Wednesday, 28 December 2016


House of Laureen onstage at Cafe Cleopatra (Photo by Kinga Michalska)

Montreal is one of the great drag capitals of the world, alongside New York, London, Vegas and Sydney. But the city hasn’t been home to a bonafide “house” since the House of Pride dominated the annual World Ball For Unity produced by Divers/Cité, the now-defunct queer Pride and arts festival that put Montreal on the international gay map in the 1990s.

The House of Laureen – named for Laureen Harper, wife of former Canadian PM Stephen Harper – first wowed audiences with their 2015 Montreal Fringe Festival debut Laureen: Queen of the Tundra. The production was so popular, the troup regrouped for their 2016 Fringe sequel, House of Laureen: Backdoor Queens – starring Anaconda LaSabrosa, Connie Lingua, Dot Dot Dot, Uma Gahd and host Noah in a riveting backstage look at the reality of drag, performance and politics – a show they will reprise as part of the 20th annual Wildside Theatre Festival which runs from Jan. 5 to 15 at the venerable Centaur Theatre in Old Montreal.
House of Laureen: Backdoor Queens
(Photo by Kinga Michalska)

You can also see the House of Laureen headline Montreal’s iconic Café Cleopatra on January 14 at 10 pm (after their early evening performance at the Centaur).

In August 2016, House of Laureen established their monthly residency at Café Cleopatra, last remnant of Montreal’s fabled red-light district. There are plenty of ghosts in this great old building – the Queen of the Main – which has been a showbar since 1895, and where the House of Laureen follows in the footsteps of such Montreal drag legends as Vicki Lane, Lady Brenda, Vicki Richard, Twilight, Farrah, Black Emmanuel, Gerry Cyr, Michel Dorion and Cantelli.

On the eve of their Centaur Theatre debut, Three Dollar Bill sat down with the girls from the House of Laureen for a brief Q&A about drag (their answers have been edited for brevity and clarity).
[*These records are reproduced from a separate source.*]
-- ==== Sys2Proof/Syntax.lean ====
section
/-! DEFINITION. The vocabulary of HG32 and its operations: one constructor of `Instr` for each row of
spec/opcode_table.json (spec/30_encoding.md), and the words an operation is presented in. -/

namespace Sys2Proof

/-- The intensity selector (R85). -/
inductive Intensity where
  | inner
  | full
deriving DecidableEq, Repr

/-- The length classes (R81). -/
inductive LengthClass where
  | tiny0
  | tiny14
  | short
  | medium
  | long
deriving DecidableEq, Repr

/-- The 14 values of the sequencer register `PHASE` (R31, R87). -/
inductive Phase where
  | idle
  | dispatch
  | tiny0
  | tiny14
  | smInit
  | shortAbsorb
  | medRound
  | medTail
  | smFinal
  | longInit
  | longRound
  | longTail
  | longMerge
  | done
deriving DecidableEq, Repr

/-- The six host interface registers (R23). -/
inductive HostReg where
  | ptr
  | len
  | seed
  | ctrl
  | status
  | digest
deriving DecidableEq, Repr

/-- The primitive functions of the FUNC rows of spec/opcode_table.json (R52, R53, R142, R160 to R165).
An intensity or `withSeed2` selector is a bit of the word, not part of the name. -/
inductive FuncName where
  | sxA
  | sxB
  | mul16
  | avalanche32
  | mix32
  | short32
  | memRead1
  | memRead4
  | round
deriving DecidableEq, Repr

/-- The operations of spec/opcode_table.json. The CMD rows and HASH32 are the command of R80 with its
operands, START is the write of 1 to `CTRL.START` with the reserved bits 31:1 of the written word, the
PHASE rows are the sequencer operations, which have no operand fields (R21, R87), and the FUNC rows are
the primitives with their arguments (R160 to R165). -/
inductive Instr where
  | hash32Tiny0 (ptr : Addr) (seed : Word)
  | hash32Tiny14Len1to3 (ptr : Addr) (len : Len) (seed : Word)
  | hash32Tiny14Len4 (ptr : Addr) (seed : Word)
  | hash32ShortLen5to15 (ptr : Addr) (len : Len) (seed : Word)
  | hash32ShortLen16 (ptr : Addr) (seed : Word)
  | hash32Medium (ptr : Addr) (len : Len) (seed : Word)
  | hash32Long (ptr : Addr) (len : Len) (seed : Word)
  | hash32 (ptr : Addr) (len : Len) (seed : Word)
  | start (reserved : BitVec 31)
  | idle
  | dispatch
  | tiny0
  | tiny14
  | smInit
  | shortAbsorb
  | medRound
  | medTail
  | smFinal
  | longInit
  | longRound
  | longTail
  | longMerge
  | done
  | sxA (x : Word)
  | sxB (x : Word)
  | mul16 (x m : Word)
  | avalanche32Inner (x : Word)
  | avalanche32Full (x : Word)
  | mix32Inner (h x : Word)
  | mix32Full (h x : Word)
  | short32NoSeed2 (x seed2 : Word)
  | short32Seed2 (x seed2 : Word)
  | memRead1 (addr : Addr)
  | memRead4 (addr : Addr)
  | round (base : Len) (intensity : Intensity)
deriving DecidableEq, Repr

/-- The five formats of spec/30_encoding.md. -/
inductive Format where
  | cmd
  | cmdAny
  | hostWrite
  | phase
  | func
deriving DecidableEq, Repr

/-- The bits an operation is read from, in the format they stand in. The formats' words overlap (masks of
zero), so a word is read in the format of the place it comes from: a command word (R80), the word written
to `CTRL` (R27), the code in `PHASE` (R87), or a function's name and word. The 96-bit word of a function
is the model's (DESIGN CHOICE, log 18): bit 0 the selector, bits 31:1 zero, then two operand words. -/
inductive RawWord where
  | cmd (w : BitVec 160)
  | cmdAny (w : BitVec 160)
  | ctrl (w : BitVec 32)
  | phase (code : BitVec 4)
  | func (f : FuncName) (w : BitVec 96)
deriving DecidableEq, Repr

/-- The format a word stands in. -/
def RawWord.format : RawWord → Format
  | .cmd _ => .cmd
  | .cmdAny _ => .cmdAny
  | .ctrl _ => .hostWrite
  | .phase _ => .phase
  | .func _ _ => .func

/-- The format of an operation's row in spec/opcode_table.json. -/
def Instr.format : Instr → Format
  | .hash32Tiny0 _ _ => .cmd
  | .hash32Tiny14Len1to3 _ _ _ => .cmd
  | .hash32Tiny14Len4 _ _ => .cmd
  | .hash32ShortLen5to15 _ _ _ => .cmd
  | .hash32ShortLen16 _ _ => .cmd
  | .hash32Medium _ _ _ => .cmd
  | .hash32Long _ _ _ => .cmd
  | .hash32 _ _ _ => .cmdAny
  | .start _ => .hostWrite
  | .idle => .phase
  | .dispatch => .phase
  | .tiny0 => .phase
  | .tiny14 => .phase
  | .smInit => .phase
  | .shortAbsorb => .phase
  | .medRound => .phase
  | .medTail => .phase
  | .smFinal => .phase
  | .longInit => .phase
  | .longRound => .phase
  | .longTail => .phase
  | .longMerge => .phase
  | .done => .phase
  | .sxA _ => .func
  | .sxB _ => .func
  | .mul16 _ _ => .func
  | .avalanche32Inner _ => .func
  | .avalanche32Full _ => .func
  | .mix32Inner _ _ => .func
  | .mix32Full _ _ => .func
  | .short32NoSeed2 _ _ => .func
  | .short32Seed2 _ _ => .func
  | .memRead1 _ => .func
  | .memRead4 _ => .func
  | .round _ _ => .func

end Sys2Proof
end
Three Dollar Bill: Why do you love drag?

Uma Gahd I love drag because it is a time when I get to be onstage, living out the fantasies so many of us have: being famous, being fabulous, being a star! I get to explore makeup artistry, costume design, dance, and theatre. Stand-up comedy, pop culture, music editing and lighting design. Drag encompasses so many disciplines and demands so much from us as artists that it really is challenging. Every performance that gets a reaction from the crowd is an accomplishment that required hours and hours of thought and work. It is so creatively fulfilling!

Anaconda LaSabrosa I love drag because it allows me to explore my artistic side. I use it as a coping mechanism, in a way. Drag helps me go through all of these different things I have discovered and learned to love, and has helped me find new talents that I didn’t know I had.  I love drag as it connects me with different people: I make them laugh and feel different emotions – which is fun – and I love getting people’s reactions afterwards.

Connie Lingua I love drag because I can express whatever side of my personality I want and because of the validation from audience – laughter, applause and shock feels so good!

Dot Dot Dot I love drag because it allows me to bring so many of my passions together: fashion, make-up, dance, theatre and gender. It is incredibly versatile, allows you to bring a wide range of talents, energies and styles to the stage. And because of this, allows you to continually be challenged and to grow. I love drag because it allows me to take my femininity and channel it through an art form that is beneficial to me and to others because it breaks down gender stereotypes. And I love drag because of the community that is built around it.

Why is drag important?

Anaconda LaSabrosa Drag queens have this power to share opinions, protest injustices, make the audience feel different emotions through our performances, our looks.

Dot Dot Dot Drag is important because it celebrates unapologetically bold, queer gender and sexualities. Drag is important because it is a longstanding queer art form that deserves to continue, which brings together our community, allowing us to discuss, explore, fundraise and take care of each other. Drag is also important because it is a fabulous, fun, glittery good time!

Uma Gahd I think that drag is so incredibly important because it is a celebrated expression of a part of my identity that is usually shunned. I was a sissy boy growing up in a tiny town; my limp wrist and my love for pop culture divas got me into a lot of trouble. Now, I take all of those things and wrap them up in sequins and glitter, shine a stage light on them, and I wow people with my talent. Parts of myself that people tried to convince me were detestable are now my biggest assets. Through drag we get to explore gender, identity and socialization. We get to think big thoughts and feel big feelings about ourselves that we are otherwise good not to. We reclaim our femininity, we understand our masculinity, and we know about all the things inside and outside that binary.

Connie Lingua Drag is more important now than ever because it laughs in the face of ignorance, dances to the joyful tune of freedom and wraps you in the glittering light of the in-between.